**EXERCISE BRIEF:**
Where "transfer" appears in a line of the entries below, that line should be copied.

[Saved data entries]
════════════════

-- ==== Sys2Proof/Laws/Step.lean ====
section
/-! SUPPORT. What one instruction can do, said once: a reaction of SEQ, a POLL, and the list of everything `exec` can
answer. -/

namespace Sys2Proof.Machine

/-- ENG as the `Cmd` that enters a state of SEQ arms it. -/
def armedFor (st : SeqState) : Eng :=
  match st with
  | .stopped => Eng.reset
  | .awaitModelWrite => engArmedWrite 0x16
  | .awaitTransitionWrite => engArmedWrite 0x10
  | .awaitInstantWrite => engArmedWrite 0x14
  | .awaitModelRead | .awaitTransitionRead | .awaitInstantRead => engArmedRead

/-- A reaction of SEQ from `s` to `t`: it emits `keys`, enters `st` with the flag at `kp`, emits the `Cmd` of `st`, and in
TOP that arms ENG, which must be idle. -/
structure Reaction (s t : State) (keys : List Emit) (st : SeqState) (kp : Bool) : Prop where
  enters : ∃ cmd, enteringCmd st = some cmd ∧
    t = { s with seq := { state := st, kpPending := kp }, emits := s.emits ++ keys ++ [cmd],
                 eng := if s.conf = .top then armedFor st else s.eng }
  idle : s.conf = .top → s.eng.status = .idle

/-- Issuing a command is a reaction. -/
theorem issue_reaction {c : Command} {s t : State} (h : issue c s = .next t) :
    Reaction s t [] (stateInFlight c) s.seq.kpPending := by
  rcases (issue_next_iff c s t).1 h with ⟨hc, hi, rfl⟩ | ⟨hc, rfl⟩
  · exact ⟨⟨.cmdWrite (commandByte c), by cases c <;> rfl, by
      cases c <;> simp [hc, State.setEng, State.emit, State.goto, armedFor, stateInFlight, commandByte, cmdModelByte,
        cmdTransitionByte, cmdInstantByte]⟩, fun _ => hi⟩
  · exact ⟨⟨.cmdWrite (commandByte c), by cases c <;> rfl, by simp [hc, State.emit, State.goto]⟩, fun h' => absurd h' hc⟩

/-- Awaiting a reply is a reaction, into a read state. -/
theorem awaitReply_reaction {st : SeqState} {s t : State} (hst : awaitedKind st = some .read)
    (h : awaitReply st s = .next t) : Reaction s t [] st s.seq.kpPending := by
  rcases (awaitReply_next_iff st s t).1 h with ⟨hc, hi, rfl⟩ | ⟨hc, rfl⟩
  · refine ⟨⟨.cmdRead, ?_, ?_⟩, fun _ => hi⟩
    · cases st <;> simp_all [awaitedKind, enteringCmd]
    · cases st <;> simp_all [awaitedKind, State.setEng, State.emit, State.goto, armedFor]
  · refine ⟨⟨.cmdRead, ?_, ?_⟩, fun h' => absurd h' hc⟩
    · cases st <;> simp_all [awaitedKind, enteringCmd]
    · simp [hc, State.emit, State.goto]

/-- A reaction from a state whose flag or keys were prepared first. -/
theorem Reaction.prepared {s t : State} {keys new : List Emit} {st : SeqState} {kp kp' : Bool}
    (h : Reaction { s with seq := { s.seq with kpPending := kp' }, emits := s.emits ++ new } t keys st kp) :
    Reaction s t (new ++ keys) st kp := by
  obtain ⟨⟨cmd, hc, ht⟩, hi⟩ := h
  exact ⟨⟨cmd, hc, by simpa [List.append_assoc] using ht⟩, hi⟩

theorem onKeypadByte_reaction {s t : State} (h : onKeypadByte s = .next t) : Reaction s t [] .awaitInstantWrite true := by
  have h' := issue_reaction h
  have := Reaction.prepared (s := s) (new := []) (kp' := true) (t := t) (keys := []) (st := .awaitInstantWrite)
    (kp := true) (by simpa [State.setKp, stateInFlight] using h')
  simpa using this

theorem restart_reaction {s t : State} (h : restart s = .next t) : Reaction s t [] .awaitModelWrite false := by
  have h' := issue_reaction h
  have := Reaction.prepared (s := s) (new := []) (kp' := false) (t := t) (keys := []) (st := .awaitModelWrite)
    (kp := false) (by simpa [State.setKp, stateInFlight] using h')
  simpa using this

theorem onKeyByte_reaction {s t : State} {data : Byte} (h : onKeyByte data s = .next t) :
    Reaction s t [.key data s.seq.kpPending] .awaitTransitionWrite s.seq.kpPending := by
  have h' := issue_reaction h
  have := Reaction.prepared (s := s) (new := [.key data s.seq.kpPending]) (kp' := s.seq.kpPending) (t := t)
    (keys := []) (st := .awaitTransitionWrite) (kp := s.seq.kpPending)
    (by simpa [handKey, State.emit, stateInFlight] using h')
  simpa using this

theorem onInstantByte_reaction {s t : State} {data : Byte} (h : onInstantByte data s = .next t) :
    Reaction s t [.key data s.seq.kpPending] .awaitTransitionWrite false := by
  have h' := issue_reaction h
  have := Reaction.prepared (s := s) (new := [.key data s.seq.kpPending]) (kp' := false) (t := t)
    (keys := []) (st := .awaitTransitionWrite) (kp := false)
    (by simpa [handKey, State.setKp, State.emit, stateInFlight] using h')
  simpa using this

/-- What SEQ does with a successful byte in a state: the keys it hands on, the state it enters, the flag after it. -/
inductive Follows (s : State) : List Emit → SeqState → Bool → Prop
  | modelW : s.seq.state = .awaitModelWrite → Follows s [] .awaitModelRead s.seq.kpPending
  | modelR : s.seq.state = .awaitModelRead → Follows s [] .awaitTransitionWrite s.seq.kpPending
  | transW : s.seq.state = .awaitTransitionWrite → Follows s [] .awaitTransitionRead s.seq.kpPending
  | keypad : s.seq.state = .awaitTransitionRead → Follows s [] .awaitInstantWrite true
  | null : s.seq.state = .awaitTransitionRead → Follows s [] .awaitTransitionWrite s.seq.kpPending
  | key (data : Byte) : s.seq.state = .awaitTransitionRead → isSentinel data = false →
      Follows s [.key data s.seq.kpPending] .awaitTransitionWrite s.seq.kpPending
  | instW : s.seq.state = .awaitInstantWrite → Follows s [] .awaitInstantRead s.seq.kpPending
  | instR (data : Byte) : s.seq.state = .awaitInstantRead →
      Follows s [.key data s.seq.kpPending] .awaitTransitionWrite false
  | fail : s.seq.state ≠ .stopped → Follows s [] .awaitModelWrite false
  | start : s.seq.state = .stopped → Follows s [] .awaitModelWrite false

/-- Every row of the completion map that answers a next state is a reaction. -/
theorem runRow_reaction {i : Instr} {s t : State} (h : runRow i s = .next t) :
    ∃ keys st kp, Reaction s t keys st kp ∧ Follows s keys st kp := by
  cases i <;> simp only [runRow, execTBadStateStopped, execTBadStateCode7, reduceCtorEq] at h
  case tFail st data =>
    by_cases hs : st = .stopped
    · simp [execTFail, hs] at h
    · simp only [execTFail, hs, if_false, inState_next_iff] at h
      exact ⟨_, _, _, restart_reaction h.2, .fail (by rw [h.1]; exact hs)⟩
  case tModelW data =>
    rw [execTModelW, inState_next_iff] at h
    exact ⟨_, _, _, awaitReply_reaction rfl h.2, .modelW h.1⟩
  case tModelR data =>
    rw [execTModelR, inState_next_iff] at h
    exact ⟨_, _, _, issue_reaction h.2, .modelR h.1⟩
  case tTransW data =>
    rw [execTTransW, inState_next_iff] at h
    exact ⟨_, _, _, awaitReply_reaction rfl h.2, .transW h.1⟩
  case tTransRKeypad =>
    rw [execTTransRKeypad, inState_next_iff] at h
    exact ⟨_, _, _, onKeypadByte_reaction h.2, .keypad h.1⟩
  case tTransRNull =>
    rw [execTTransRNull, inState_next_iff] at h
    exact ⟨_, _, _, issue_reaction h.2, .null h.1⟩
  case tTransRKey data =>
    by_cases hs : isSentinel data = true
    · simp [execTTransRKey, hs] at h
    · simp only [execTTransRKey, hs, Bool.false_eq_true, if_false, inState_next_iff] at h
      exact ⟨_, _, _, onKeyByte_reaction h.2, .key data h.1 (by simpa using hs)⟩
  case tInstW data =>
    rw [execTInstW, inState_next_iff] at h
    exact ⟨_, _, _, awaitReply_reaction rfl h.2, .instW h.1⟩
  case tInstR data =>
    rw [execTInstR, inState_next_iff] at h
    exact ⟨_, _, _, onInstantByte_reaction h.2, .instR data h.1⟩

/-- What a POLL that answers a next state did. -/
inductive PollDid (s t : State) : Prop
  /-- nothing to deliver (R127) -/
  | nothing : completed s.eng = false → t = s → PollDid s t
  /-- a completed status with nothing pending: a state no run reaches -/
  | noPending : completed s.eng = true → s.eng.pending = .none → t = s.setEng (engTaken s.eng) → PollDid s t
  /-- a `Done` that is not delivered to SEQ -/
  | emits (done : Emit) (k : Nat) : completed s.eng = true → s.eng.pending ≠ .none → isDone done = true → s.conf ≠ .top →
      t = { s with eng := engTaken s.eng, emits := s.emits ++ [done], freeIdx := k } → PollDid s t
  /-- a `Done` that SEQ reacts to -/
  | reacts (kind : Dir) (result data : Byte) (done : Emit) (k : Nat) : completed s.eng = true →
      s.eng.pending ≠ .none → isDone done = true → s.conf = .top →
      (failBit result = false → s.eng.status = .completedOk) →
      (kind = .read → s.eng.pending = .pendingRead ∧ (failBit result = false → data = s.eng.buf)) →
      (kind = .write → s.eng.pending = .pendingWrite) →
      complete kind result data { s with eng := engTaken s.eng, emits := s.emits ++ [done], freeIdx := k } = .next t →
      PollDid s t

════════════════

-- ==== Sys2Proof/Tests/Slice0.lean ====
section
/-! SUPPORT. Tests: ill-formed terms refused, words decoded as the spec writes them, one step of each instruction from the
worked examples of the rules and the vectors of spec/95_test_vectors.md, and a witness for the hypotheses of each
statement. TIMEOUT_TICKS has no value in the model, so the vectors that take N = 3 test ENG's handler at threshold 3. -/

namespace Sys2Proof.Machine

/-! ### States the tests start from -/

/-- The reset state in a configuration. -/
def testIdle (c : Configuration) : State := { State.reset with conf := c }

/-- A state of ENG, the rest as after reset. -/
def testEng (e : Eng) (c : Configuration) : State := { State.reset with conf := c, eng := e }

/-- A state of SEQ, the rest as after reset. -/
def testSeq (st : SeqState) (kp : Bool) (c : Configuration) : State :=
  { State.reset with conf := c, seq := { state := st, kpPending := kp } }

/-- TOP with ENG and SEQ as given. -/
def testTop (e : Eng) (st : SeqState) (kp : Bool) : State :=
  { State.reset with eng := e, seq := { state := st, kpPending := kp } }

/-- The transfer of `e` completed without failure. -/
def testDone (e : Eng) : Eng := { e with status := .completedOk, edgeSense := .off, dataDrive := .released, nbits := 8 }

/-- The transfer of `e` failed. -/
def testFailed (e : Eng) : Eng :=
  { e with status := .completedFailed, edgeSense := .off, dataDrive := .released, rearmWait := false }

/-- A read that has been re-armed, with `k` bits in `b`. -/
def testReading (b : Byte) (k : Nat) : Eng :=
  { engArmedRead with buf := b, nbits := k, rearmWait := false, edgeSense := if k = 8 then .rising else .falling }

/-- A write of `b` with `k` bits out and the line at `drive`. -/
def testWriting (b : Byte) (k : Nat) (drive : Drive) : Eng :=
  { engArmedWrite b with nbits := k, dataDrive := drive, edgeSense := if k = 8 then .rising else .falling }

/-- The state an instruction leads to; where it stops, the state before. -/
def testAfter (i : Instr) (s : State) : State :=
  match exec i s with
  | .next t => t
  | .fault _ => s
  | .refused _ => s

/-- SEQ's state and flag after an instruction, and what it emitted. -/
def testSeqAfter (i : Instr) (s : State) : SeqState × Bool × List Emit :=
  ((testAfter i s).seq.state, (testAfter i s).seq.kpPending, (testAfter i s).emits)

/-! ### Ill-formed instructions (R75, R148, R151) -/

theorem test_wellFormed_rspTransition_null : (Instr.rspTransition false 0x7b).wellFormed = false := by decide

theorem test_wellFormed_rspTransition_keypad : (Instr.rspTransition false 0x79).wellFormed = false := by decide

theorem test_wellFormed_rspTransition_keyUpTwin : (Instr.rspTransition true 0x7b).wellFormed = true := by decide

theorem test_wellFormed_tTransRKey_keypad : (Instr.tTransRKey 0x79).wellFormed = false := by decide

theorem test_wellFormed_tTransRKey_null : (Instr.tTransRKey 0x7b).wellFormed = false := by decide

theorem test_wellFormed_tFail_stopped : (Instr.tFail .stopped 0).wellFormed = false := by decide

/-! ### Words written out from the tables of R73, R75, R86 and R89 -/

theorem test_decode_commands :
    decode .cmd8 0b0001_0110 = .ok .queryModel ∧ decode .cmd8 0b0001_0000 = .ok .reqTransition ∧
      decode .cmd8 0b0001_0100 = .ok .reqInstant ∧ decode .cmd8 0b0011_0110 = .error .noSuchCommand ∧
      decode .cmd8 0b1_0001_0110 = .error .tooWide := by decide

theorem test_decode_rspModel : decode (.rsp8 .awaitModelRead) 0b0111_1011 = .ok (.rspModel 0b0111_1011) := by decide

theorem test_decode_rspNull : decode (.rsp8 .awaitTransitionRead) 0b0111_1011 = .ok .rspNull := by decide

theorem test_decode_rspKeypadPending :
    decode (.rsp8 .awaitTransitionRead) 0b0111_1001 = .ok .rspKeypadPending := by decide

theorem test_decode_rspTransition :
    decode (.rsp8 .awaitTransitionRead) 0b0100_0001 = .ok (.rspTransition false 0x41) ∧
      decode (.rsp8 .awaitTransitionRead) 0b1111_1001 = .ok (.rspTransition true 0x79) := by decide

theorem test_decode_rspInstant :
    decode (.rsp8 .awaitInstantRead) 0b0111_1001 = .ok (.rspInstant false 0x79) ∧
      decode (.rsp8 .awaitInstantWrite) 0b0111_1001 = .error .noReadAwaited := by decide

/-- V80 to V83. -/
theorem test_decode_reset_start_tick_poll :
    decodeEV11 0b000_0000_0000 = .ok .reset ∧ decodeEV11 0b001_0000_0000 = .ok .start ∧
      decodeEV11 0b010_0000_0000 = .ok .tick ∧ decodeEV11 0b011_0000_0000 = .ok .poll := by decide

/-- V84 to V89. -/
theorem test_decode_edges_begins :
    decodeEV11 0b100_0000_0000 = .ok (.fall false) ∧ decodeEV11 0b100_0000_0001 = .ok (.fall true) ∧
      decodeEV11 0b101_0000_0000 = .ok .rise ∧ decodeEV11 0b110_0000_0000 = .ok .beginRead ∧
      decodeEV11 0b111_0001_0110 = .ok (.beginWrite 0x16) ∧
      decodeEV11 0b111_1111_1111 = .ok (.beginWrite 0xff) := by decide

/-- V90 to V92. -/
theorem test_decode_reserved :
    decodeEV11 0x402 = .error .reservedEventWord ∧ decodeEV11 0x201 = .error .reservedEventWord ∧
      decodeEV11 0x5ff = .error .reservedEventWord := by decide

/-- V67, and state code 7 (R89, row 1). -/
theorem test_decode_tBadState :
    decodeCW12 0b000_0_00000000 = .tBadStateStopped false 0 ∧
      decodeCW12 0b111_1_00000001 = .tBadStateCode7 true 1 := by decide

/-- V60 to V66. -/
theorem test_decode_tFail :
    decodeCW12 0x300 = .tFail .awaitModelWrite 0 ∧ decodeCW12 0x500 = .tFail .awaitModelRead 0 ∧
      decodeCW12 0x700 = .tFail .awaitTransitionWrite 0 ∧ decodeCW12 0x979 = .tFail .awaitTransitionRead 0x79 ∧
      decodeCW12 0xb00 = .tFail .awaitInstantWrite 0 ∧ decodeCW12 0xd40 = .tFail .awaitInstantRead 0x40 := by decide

════════════════

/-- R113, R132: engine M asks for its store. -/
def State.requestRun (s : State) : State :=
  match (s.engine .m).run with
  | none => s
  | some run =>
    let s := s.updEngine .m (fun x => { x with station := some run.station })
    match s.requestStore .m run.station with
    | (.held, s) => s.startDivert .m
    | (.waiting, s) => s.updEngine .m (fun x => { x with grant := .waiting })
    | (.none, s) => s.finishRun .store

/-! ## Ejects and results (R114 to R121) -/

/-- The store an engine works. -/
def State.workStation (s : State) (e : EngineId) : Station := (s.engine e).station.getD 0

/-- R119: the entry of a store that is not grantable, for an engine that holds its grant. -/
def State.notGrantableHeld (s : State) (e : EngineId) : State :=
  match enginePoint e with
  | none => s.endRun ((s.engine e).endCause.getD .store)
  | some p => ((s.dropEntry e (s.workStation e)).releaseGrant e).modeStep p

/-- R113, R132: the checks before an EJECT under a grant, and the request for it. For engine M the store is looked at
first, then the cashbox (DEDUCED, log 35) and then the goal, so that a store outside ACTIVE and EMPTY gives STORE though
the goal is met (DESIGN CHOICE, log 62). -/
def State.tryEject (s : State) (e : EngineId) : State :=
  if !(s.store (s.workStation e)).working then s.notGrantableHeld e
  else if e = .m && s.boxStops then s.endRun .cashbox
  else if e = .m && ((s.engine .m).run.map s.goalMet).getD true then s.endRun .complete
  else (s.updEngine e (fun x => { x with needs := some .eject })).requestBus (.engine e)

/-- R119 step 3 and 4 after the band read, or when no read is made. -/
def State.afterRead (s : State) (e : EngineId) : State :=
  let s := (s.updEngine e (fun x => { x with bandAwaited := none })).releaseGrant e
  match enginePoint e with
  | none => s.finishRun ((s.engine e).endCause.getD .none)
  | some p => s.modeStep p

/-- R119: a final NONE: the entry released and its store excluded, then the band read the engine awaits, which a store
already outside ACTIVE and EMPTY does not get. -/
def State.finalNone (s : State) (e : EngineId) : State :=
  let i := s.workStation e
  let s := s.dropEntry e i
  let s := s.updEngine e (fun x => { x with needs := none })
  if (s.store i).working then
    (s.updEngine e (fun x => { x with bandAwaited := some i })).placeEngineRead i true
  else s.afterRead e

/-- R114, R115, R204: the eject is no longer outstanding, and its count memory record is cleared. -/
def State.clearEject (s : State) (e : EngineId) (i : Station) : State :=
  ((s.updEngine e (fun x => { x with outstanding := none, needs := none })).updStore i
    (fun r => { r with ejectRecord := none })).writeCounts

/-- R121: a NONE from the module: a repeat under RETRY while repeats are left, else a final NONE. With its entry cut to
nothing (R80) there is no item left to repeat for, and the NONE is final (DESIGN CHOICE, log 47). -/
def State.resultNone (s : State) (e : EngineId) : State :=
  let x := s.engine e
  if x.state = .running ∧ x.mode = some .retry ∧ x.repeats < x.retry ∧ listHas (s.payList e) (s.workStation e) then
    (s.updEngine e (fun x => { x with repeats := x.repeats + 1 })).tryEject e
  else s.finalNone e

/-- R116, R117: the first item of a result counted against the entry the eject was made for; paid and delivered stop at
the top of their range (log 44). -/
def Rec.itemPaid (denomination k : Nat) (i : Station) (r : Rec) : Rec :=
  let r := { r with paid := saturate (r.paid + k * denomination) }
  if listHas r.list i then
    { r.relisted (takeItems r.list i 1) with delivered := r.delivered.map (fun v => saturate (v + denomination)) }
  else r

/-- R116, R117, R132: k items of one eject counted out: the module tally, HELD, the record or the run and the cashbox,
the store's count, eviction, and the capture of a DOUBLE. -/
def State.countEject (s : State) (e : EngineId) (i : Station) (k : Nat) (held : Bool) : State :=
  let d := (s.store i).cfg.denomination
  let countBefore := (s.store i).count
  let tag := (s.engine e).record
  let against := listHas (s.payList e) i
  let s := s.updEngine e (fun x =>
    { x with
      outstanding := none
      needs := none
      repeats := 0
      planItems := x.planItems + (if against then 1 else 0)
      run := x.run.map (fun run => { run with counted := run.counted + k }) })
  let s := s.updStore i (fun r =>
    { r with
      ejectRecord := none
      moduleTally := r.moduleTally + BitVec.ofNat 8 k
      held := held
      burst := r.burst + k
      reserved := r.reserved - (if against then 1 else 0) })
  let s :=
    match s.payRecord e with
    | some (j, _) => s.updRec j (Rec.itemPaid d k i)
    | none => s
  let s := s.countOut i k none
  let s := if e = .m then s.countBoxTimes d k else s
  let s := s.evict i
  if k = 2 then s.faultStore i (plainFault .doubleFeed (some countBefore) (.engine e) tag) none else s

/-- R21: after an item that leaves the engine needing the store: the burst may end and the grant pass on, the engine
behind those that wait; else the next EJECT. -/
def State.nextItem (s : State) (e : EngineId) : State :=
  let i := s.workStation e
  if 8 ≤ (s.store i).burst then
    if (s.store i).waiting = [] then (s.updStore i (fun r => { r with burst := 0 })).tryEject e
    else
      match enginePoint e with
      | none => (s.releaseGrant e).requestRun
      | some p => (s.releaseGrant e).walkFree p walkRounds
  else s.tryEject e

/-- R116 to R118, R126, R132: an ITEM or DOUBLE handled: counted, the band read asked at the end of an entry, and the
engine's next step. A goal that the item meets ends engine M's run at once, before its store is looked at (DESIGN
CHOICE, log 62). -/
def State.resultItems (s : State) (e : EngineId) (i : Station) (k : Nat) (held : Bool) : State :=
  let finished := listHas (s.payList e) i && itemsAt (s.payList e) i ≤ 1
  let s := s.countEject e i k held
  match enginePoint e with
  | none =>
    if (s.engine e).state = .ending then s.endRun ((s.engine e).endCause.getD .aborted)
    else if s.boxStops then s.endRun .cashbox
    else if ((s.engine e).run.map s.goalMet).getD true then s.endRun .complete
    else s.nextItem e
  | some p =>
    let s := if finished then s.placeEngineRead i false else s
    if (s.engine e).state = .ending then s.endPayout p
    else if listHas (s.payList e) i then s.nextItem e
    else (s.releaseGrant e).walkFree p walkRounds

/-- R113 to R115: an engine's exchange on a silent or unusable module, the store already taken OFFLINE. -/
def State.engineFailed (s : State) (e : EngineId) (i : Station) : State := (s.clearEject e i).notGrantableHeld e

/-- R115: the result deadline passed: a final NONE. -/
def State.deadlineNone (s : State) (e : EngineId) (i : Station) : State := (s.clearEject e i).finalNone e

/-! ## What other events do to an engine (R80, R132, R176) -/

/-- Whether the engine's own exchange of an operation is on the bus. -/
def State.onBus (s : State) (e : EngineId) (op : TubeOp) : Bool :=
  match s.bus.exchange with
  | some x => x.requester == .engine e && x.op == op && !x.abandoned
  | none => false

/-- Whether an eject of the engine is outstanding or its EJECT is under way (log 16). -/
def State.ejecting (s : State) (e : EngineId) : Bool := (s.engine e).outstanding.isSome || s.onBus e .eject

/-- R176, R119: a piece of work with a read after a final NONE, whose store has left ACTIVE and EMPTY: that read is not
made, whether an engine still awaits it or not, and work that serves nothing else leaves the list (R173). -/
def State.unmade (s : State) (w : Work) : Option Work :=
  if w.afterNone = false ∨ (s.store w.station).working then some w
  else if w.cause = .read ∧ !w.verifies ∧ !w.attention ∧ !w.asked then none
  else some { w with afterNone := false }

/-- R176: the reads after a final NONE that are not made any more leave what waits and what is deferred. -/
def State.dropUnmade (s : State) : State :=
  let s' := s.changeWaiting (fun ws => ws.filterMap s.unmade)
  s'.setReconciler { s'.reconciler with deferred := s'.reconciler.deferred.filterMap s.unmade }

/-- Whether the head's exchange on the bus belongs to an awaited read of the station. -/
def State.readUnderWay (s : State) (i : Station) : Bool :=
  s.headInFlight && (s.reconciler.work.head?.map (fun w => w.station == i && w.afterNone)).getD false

════════════════

**COMPLETED TASK:**
/-- The transfer of `e` completed without failure. -/
/-- The transfer of `e` failed. -/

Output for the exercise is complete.